Fifty years after the war that brought them together, three Special Operations Executive agents meet to record interviews for a television documentary.
As Leo, Vera and John wait to be interviewed in a beautiful English garden, drinking tea and doing the crossword, pleasantries give way to deeper darker subjects. A web of self-deception, lies and guilt begins to emerge. Only when all three are about to leave for London in a taxi, for “a cold supper behind Harrods” does the disturbing truth emerge.
David Morley’s heart-stopping play stars national treasure and 4-time BAFTA Award-winner David Jason, Stephanie Cole and Anton Lesser with Saffron Coomber and Lucy Doyle.
Produced by the award-winning Original Theatre Company, whose recent successes include hit online productions of Birdsong and The Haunting of Alice Bowles and stage productions including the five-star revival of Alan Bennett’s The Habit of Art.
Review
This was unusual and yet very interesting. The play was online and yet not just live, but in a theatre and those online were the audience. Cast came on with their scripts, but there was, amazingly, actual scenery and haunting imagery, that shown wonderful technical skill.
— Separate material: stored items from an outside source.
-- ==== Sys2Proof/Machine/Core.lean ====
section
/-! DEFINITION. The machine as the host sees it. -/

/-- The state, the ways to stop, one step, and reset. -/
def Sys2Proof.core : Host.Core := { State := Sys2Proof.Machine.State, Fault := Sys2Proof.Machine.Fault, Refusal := Sys2Proof.Machine.Refusal, step := Sys2Proof.Machine.step, reset := Sys2Proof.Machine.State.reset }
end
It started with conversation between the writer and director and ended with Q&A session that the online audience could participate in, with the 3 main actors involved in this.
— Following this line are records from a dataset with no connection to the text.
-- ==== Sys2Proof/Certificates/Slice0/Obligations.lean ====
section
/-! DEFINITION. The statements for the provers. Each docstring names the rules of spec/ it formalises. -/

open Sys2Proof Sys2Proof.Machine

/-! ### Encoding -/

/-- Words written out from the encodings of R147, R131, R531 and R532, and what the decoder reads in them, in the numbering of
opcode_table.json. -/
def Obligations.SampleWords : Prop :=
  decodeTableWord 8 0x00 = some .brk ∧ decodeTableWord 24 0x0042A9 = some (.ldaImm 0x42) ∧
  decodeTableWord 24 0x3412AD = some (.ldaAbs 0x12 0x34) ∧ decodeTableWord 24 0x34129D = some (.staAbx 0x12 0x34) ∧
  decodeTableWord 24 0x000571 = some (.adcIzy 0x05) ∧ decodeTableWord 24 0x34123E = some (.rolAbx 0x12 0x34) ∧
  decodeTableWord 24 0x341220 = some (.jsrAbs 0x12 0x34) ∧ decodeTableWord 24 0x0000F0 = some (.beq 0x00) ∧
  decodeTableWord 24 0x0007C7 = some (.dcpZp 0x07) ∧ decodeTableWord 8 0x02 = some .jam02 ∧
  decodeTableWord 16 0x0153 = some (.tLslImm 3 2 5) ∧ decodeTableWord 16 0x1888 = some (.tAddReg 0 1 2) ∧
  decodeTableWord 16 0x2005 = some (.tMovImm 0 5) ∧ decodeTableWord 16 0x4374 = some (.tMul 4 6) ∧
  decodeTableWord 16 0x46C5 = some (.tMovHi 13 8) ∧ decodeTableWord 16 0x4770 = some (.tBx 14) ∧
  decodeTableWord 16 0x4A03 = some (.tLdrPc 2 3) ∧ decodeTableWord 16 0x5E8B = some (.tLdshReg 3 1 2) ∧
  decodeTableWord 16 0x6FC8 = some (.tLdrImm 0 1 31) ∧ decodeTableWord 16 0xB081 = some (.tSubSpImm 1) ∧
  decodeTableWord 16 0xB510 = some (.tPush 1 0x10) ∧ decodeTableWord 16 0xC107 = some (.tStmia 1 7) ∧
  decodeTableWord 16 0xD1FE = some (.tBne 0xFE) ∧ decodeTableWord 16 0xE7FE = some (.tB 0x7FE) ∧
  decodeTableWord 16 0xF800 = some (.tBlLo 0) ∧ decodeTableWord 16 0xE800 = none ∧ decodeTableWord 16 0x4771 = none

/-- Decode and encode agree on every 6507 instruction, whatever bytes follow it: no operand bit is lost (R131, R133). -/
def Obligations.RoundTrip6507 : Prop :=
  ∀ (i : Instr) (rest : List Byte), isThumb i = false → decodeBytes6507 (encode i ++ rest) = i

/-- Decode and encode agree on every Thumb instruction with every operand its fields hold (R531, R532). -/
def Obligations.RoundTripThumb : Prop :=
  ∀ (i : Instr) (rest : List Byte), isThumb i = true → decodeBytesThumb (encode i ++ rest) = .ok i

/-- Every word that decodes is the encoding of what it decodes to: each instruction has one encoding (R133, R533). -/
def Obligations.EncodeOfDecode : Prop :=
  (∀ b0 b1 b2 : Byte, encode (decode6507 b0 b1 b2) = [b0, b1, b2].take (opLength b0)) ∧
  ∀ (w : Half) (i : Instr), decodeThumb w = .ok i → encode i = [w.extractLsb' 0 8, w.extractLsb' 8 8]

/-- The halfwords that no row matches are exactly those R533 lists. -/
def Obligations.UndefinedHalfwords : Prop :=
  ∀ w : Half, (∃ e, decodeHalf w = .error e) ↔
    (0xB100 ≤ w.toNat ∧ w.toNat ≤ 0xB3FF) ∨ (0xB600 ≤ w.toNat ∧ w.toNat ≤ 0xBBFF) ∨
    (0xBE00 ≤ w.toNat ∧ w.toNat ≤ 0xBFFF) ∨ (0xDE00 ≤ w.toNat ∧ w.toNat ≤ 0xDEFF) ∨
    (0xE800 ≤ w.toNat ∧ w.toNat ≤ 0xEFFF) ∨ (0x4780 ≤ w.toNat ∧ w.toNat ≤ 0x47FF) ∨
    (0x4700 ≤ w.toNat ∧ w.toNat ≤ 0x47FF ∧ w.toNat % 8 ≠ 0)

/-! ### Steps -/

/-- A step runs the decoded 6507 instruction: when the bytes at the PC are RAM bytes or bytes of a `Flat` ROM, they are
fetched with the PC past them (JSR's third byte is fetched later, R367), nothing else changes, and the step is `exec` of
what they decode to, after which `T` is 0 (R24, R133, R151, R350, R352). -/
def Obligations.StepRuns6507 : Prop :=
  ∀ (s : State) (b0 b1 b2 : Byte), s.readyToFetch → s.plainCart → s.codeByte s.cpu.pc = some b0 →
    (1 < opLength b0 → s.codeByte (s.cpu.pc + 1) = some b1) →
    (2 < opLength b0 → s.codeByte (s.cpu.pc + 2) = some b2) →
    ∃ f, f.cpu.arch = ({ s.cpu with
          pc := s.cpu.pc + BitVec.ofNat 16 (if b0 = 0x20 then 2 else opLength b0) } : Cpu).arch ∧
      Quiet s f ∧
      step s = match exec (decode6507 b0 b1 b2) f with
        | .next t => .next { t with cpu := { t.cpu with t := 0 } }
        | .fault e => .fault e
        | .refused r => .refused r

/-- A step of a `Run()` in progress executes the instruction the ARM fetches: the counts of the instruction are cleared,
`R[15]` reads four past it, and the step is `exec` of the decoded halfword, then the program counter of R476, the booked
cycles and the limits of R479. An undefined halfword halts (R471, R476, R533). -/
def Obligations.StepRunsThumb : Prop :=
  ∀ s : State, s.readyForThumb →
    ∀ f, f = (s.mapArm (fun a => { a with skipBreak := false })).armFetch →
      f.2.reg 15 = s.arm.executingPC + 4 ∧ f.2.arm.instr = ⟨0, 0, 0⟩ ∧
      (s.params.fetchable s.arm.executingPC = true →
        f.1 = BitVec.ofNat 16 (s.arm.progMem.readLE s.arm.executingPC.toNat 2) ∧
        f.2 = s.mapArm (fun a => Arm.beginInstr s.arm.executingPC { a with skipBreak := false })) ∧
      (∀ e, decodeHalf f.1 = .error e → step s = .fault .unhandledOpcodeClass) ∧
      ∀ i, decodeThumb f.1 = .ok i →
        (∀ e, exec i f.2 = .fault e → step s = .fault e) ∧
        (∀ r, exec i f.2 = .refused r → step s = .refused r) ∧
        ∀ t, exec i f.2 = .next t →
          step s = run (match t.retirePC s.arm.executingPC with
            | .error e => .error e
            | .ok u =>
              if (u.mapArm (Arm.book u.params)).overLimit then .error (.fault .armLimit)
              else if u.arm.yield = .running then .ok (u.mapArm (Arm.book u.params))
              else .ok (u.mapArm (Arm.book u.params)).endRun)

/-- The steps that run no instruction: a configuration the spec refuses (R92, R435, R484); a jammed CPU (R375) and a CPU stalled
by RDY (R374), in which only the rest of the driver step happens; an interrupt request or a breakpoint that ends a `Run()` (R471;
breakpoints are a list of addresses, log 25). The rest of a driver step on a coprocessor cartridge (R507, R720): the allowance is
taken from the debt and its fraction carried; a triggered coprocessor with no function running makes one `Run()` to its yield,
whose cycles become debt. The trigger, and that a fatal yield ends the calls, are the model's (log 26); ARM time is in the units
of log 19. -/
def Obligations.StepWithoutInstruction : Prop :=
  (∀ s : State, s.params.armArch = .armv7m → step s = .refused .armV7M) ∧
  (∀ s : State, s.params.armArch = .arm7tdmi → s.params.lostMotck = true → step s = .refused .lostMotck) ∧
  (∀ s : State, s.params.armArch = .arm7tdmi → s.params.lostMotck = false → s.mapper.variant = .flat →
    s.mapper.romSize ≠ 2048 → s.mapper.romSize ≠ 4096 → step s = .refused .unsupportedMapper) ∧
  (∀ s : State, s.configRefusal = none → s.plainCart → s.cpu.resetting = false → s.cpu.jammed = true ∨ s.tia.wsync = true →
    step s = .next { s with
      riot := { s.riot with steps := s.riot.steps + 1 }
      tia := s.tia.ticks s.params 3 }) ∧
  (∀ (s u : State) (allow carry : Nat), s.configRefusal = none → s.mapper.variant = .coproc → s.arm.yield ≠ .running →
    s.cpu.resetting = false → s.cpu.jammed = true ∨ s.tia.wsync = true →
    carry < s.params.armPerCpuDen → allow * s.params.armPerCpuDen + carry = s.mapper.armCarry + s.params.armPerCpuNum →
    u = { s with
      riot := { s.riot with steps := s.riot.steps + 1 }
      tia := s.tia.ticks s.params 3
      mapper := { s.mapper with armCarry := carry, debt := s.mapper.debt - allow * s.params.unit } } →
    (s.mapper.triggered = false ∨ s.shim.running.fn.isSome = true ∨ s.arm.yield = .memoryAccessError ∨
      s.arm.yield = .stackError → step s = .next u) ∧
    (s.mapper.triggered = true → s.shim.running.fn = none → s.arm.yield ≠ .memoryAccessError →
      s.arm.yield ≠ .stackError → step s = run (State.armRun { u with mapper := { u.mapper with triggered := false } }))) ∧
  (∀ s t : State, s.armRun = .ok t → t.arm.yield ≠ .running ∧
    t.mapper = { s.mapper with debt := s.mapper.debt + t.arm.runUnits } ∧
    (t.params, t.cpu, t.bus, t.riot, t.tia) = (s.params, s.cpu, s.bus, s.riot, s.tia)) ∧
  (∀ s : State, s.configRefusal = none → s.mapper.variant = .coproc → s.arm.yield = .running →
    s.arm.interruptReq = true →
    step s = .next { s with
      arm := { s.arm with interruptReq := false, yield := .syncWithVcs }
      mapper := { s.mapper with debt := s.mapper.debt + s.arm.runUnits } }) ∧
  (∀ s : State, s.configRefusal = none → s.mapper.variant = .coproc → s.arm.yield = .running →
    s.arm.interruptReq = false → s.arm.skipBreak = false → s.params.breakpoints.contains s.arm.executingPC = true →
    step s = .next { s with
      arm := { s.arm with yield := .breakpoint }
      mapper := { s.mapper with debt := s.mapper.debt + s.arm.runUnits } })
What was fascinating was, because in a sense, it was done in quite a raw fashion, as a hybrid of theatre and radio play in a way, it allowed people to see even more of a purity in the inner workings of how actors work as they came on with their scripts. It wasn’t quite a reading, it was more than that and was fully acted out. There were some stumbles, but with so little time to rehearse, this seasoned cast did remarkably well and those moments really did not matter. It added something quite refreshing and the play just kept carrying on. This was just because instead of weeks of rehearsal, they had a day or two. So, no mean feat! There was a bit of a sense of comaraderie amongst them, which is heartwarming. All of the cast, but especially David Jason, Stephanie Cole and Anton Lesser were amazing and it was so good and exciting to see them on stage in a play.
The plot itself was intriguing. We all hear about war heroes or those that started wars, but rarely, to almost never hear of those who weren’t war heroes, but those, in that gap in history, as it were, who seem like ordinary men in wartimes, doing something that later comes back to haunt them. That’s what this play shows with great thought and consideration. David Jason’s character is convincingly a figment of the author’s clever imagination. Stephanie Cole’s and Anton Lesser’s characters were based on real people. Stephanie Coomber and Lucy Doyle were excellent supporting cast, but nevertheless, with important parts.
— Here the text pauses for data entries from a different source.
-- ==== Sys2Proof/Laws/State.lean ====
section
/-! SUPPORT. One lemma per field and named update of the state, the 6507 and the ARM, so that no proof unfolds an update. -/

namespace Sys2Proof.Machine


/-! ### State -/

@[simp] theorem State.mapCpu_params (f : Cpu → Cpu) (s : State) : (s.mapCpu f).params = s.params := rfl
@[simp] theorem State.mapCpu_cpu (f : Cpu → Cpu) (s : State) : (s.mapCpu f).cpu = f s.cpu := rfl
@[simp] theorem State.mapCpu_bus (f : Cpu → Cpu) (s : State) : (s.mapCpu f).bus = s.bus := rfl
@[simp] theorem State.mapCpu_riot (f : Cpu → Cpu) (s : State) : (s.mapCpu f).riot = s.riot := rfl
@[simp] theorem State.mapCpu_mapper (f : Cpu → Cpu) (s : State) : (s.mapCpu f).mapper = s.mapper := rfl
@[simp] theorem State.mapCpu_tia (f : Cpu → Cpu) (s : State) : (s.mapCpu f).tia = s.tia := rfl
@[simp] theorem State.mapCpu_arm (f : Cpu → Cpu) (s : State) : (s.mapCpu f).arm = s.arm := rfl
@[simp] theorem State.mapCpu_shim (f : Cpu → Cpu) (s : State) : (s.mapCpu f).shim = s.shim := rfl
@[simp] theorem State.mapCpu_log (f : Cpu → Cpu) (s : State) : (s.mapCpu f).log = s.log := rfl
@[simp] theorem State.mapArm_params (f : Arm → Arm) (s : State) : (s.mapArm f).params = s.params := rfl
@[simp] theorem State.mapArm_cpu (f : Arm → Arm) (s : State) : (s.mapArm f).cpu = s.cpu := rfl
@[simp] theorem State.mapArm_bus (f : Arm → Arm) (s : State) : (s.mapArm f).bus = s.bus := rfl
@[simp] theorem State.mapArm_riot (f : Arm → Arm) (s : State) : (s.mapArm f).riot = s.riot := rfl
@[simp] theorem State.mapArm_mapper (f : Arm → Arm) (s : State) : (s.mapArm f).mapper = s.mapper := rfl
@[simp] theorem State.mapArm_tia (f : Arm → Arm) (s : State) : (s.mapArm f).tia = s.tia := rfl
@[simp] theorem State.mapArm_arm (f : Arm → Arm) (s : State) : (s.mapArm f).arm = f s.arm := rfl
@[simp] theorem State.mapArm_shim (f : Arm → Arm) (s : State) : (s.mapArm f).shim = s.shim := rfl
@[simp] theorem State.mapArm_log (f : Arm → Arm) (s : State) : (s.mapArm f).log = s.log := rfl
@[simp] theorem State.record_params (e : LogEntry) (s : State) : (s.record e).params = s.params := rfl
@[simp] theorem State.record_cpu (e : LogEntry) (s : State) : (s.record e).cpu = s.cpu := rfl
@[simp] theorem State.record_bus (e : LogEntry) (s : State) : (s.record e).bus = s.bus := rfl
@[simp] theorem State.record_riot (e : LogEntry) (s : State) : (s.record e).riot = s.riot := rfl
@[simp] theorem State.record_mapper (e : LogEntry) (s : State) : (s.record e).mapper = s.mapper := rfl
@[simp] theorem State.record_tia (e : LogEntry) (s : State) : (s.record e).tia = s.tia := rfl
@[simp] theorem State.record_arm (e : LogEntry) (s : State) : (s.record e).arm = s.arm := rfl
@[simp] theorem State.record_shim (e : LogEntry) (s : State) : (s.record e).shim = s.shim := rfl
@[simp] theorem State.record_log (e : LogEntry) (s : State) : (s.record e).log = e :: s.log := rfl
@[simp] theorem State.latchBus_params (a : Addr) (v : Byte) (b : Bool) (s : State) : (s.latchBus a v b).params = s.params := rfl
@[simp] theorem State.latchBus_cpu (a : Addr) (v : Byte) (b : Bool) (s : State) : (s.latchBus a v b).cpu = s.cpu := rfl
@[simp] theorem State.latchBus_bus (a : Addr) (v : Byte) (b : Bool) (s : State) : (s.latchBus a v b).bus = ⟨a, v, b, v⟩ := rfl
@[simp] theorem State.latchBus_riot (a : Addr) (v : Byte) (b : Bool) (s : State) : (s.latchBus a v b).riot = s.riot := rfl
@[simp] theorem State.latchBus_mapper (a : Addr) (v : Byte) (b : Bool) (s : State) : (s.latchBus a v b).mapper = s.mapper := rfl
@[simp] theorem State.latchBus_tia (a : Addr) (v : Byte) (b : Bool) (s : State) : (s.latchBus a v b).tia = s.tia := rfl
@[simp] theorem State.latchBus_arm (a : Addr) (v : Byte) (b : Bool) (s : State) : (s.latchBus a v b).arm = s.arm := rfl
@[simp] theorem State.latchBus_shim (a : Addr) (v : Byte) (b : Bool) (s : State) : (s.latchBus a v b).shim = s.shim := rfl
@[simp] theorem State.latchBus_log (a : Addr) (v : Byte) (b : Bool) (s : State) : (s.latchBus a v b).log = s.log := rfl
@[simp] theorem State.riotStep_params (s : State) : (s.riotStep).params = s.params := rfl
@[simp] theorem State.riotStep_cpu (s : State) : (s.riotStep).cpu = s.cpu := rfl
@[simp] theorem State.riotStep_bus (s : State) : (s.riotStep).bus = s.bus := rfl
@[simp] theorem State.riotStep_riot (s : State) : (s.riotStep).riot = { s.riot with steps := s.riot.steps + 1 } := rfl
@[simp] theorem State.riotStep_mapper (s : State) : (s.riotStep).mapper = s.mapper := rfl
@[simp] theorem State.riotStep_tia (s : State) : (s.riotStep).tia = s.tia := rfl
@[simp] theorem State.riotStep_arm (s : State) : (s.riotStep).arm = s.arm := rfl
@[simp] theorem State.riotStep_shim (s : State) : (s.riotStep).shim = s.shim := rfl
@[simp] theorem State.riotStep_log (s : State) : (s.riotStep).log = s.log := rfl
@[simp] theorem State.tiaTicks_params (k : Nat) (s : State) : (s.tiaTicks k).params = s.params := rfl
@[simp] theorem State.tiaTicks_cpu (k : Nat) (s : State) : (s.tiaTicks k).cpu = s.cpu := rfl
@[simp] theorem State.tiaTicks_bus (k : Nat) (s : State) : (s.tiaTicks k).bus = s.bus := rfl
@[simp] theorem State.tiaTicks_riot (k : Nat) (s : State) : (s.tiaTicks k).riot = s.riot := rfl
@[simp] theorem State.tiaTicks_mapper (k : Nat) (s : State) : (s.tiaTicks k).mapper = s.mapper := rfl
@[simp] theorem State.tiaTicks_tia (k : Nat) (s : State) : (s.tiaTicks k).tia = s.tia.ticks s.params k := rfl
@[simp] theorem State.tiaTicks_arm (k : Nat) (s : State) : (s.tiaTicks k).arm = s.arm := rfl
@[simp] theorem State.tiaTicks_shim (k : Nat) (s : State) : (s.tiaTicks k).shim = s.shim := rfl
@[simp] theorem State.tiaTicks_log (k : Nat) (s : State) : (s.tiaTicks k).log = s.log := rfl
@[simp] theorem State.endInstr_params (s : State) : (s.endInstr).params = s.params := rfl
@[simp] theorem State.endInstr_cpu (s : State) : (s.endInstr).cpu = { s.cpu with t := 0 } := rfl
@[simp] theorem State.endInstr_bus (s : State) : (s.endInstr).bus = s.bus := rfl
@[simp] theorem State.endInstr_riot (s : State) : (s.endInstr).riot = s.riot := rfl
@[simp] theorem State.endInstr_mapper (s : State) : (s.endInstr).mapper = s.mapper := rfl
@[simp] theorem State.endInstr_tia (s : State) : (s.endInstr).tia = s.tia := rfl
@[simp] theorem State.endInstr_arm (s : State) : (s.endInstr).arm = s.arm := rfl
@[simp] theorem State.endInstr_shim (s : State) : (s.endInstr).shim = s.shim := rfl
@[simp] theorem State.endInstr_log (s : State) : (s.endInstr).log = s.log := rfl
The play took its twists and turns into their personalities and lives and bit by bit, like droplets of water that get bigger and bigger, the web of lies comes out, until its pouring with deceipt about what had happened to a woman during the war. The technology to portray this woman every so often was expertly done, just enough to show her and depict the memory of her still lingering, still haunting. It all ends in a terrific crescendo and “revenge is best served cold”. When it does come to its conclusion, it may well stay, grasping you and swirling round your mind after it has finished.
If you ever see this play at a theatre, I highly recommend it. I hope that one day this and other plays from The Original Theatre Company tour to each nation in the UK. They are producing some stunning theatre. This performance was online from the Oxford Playhouse Theatre.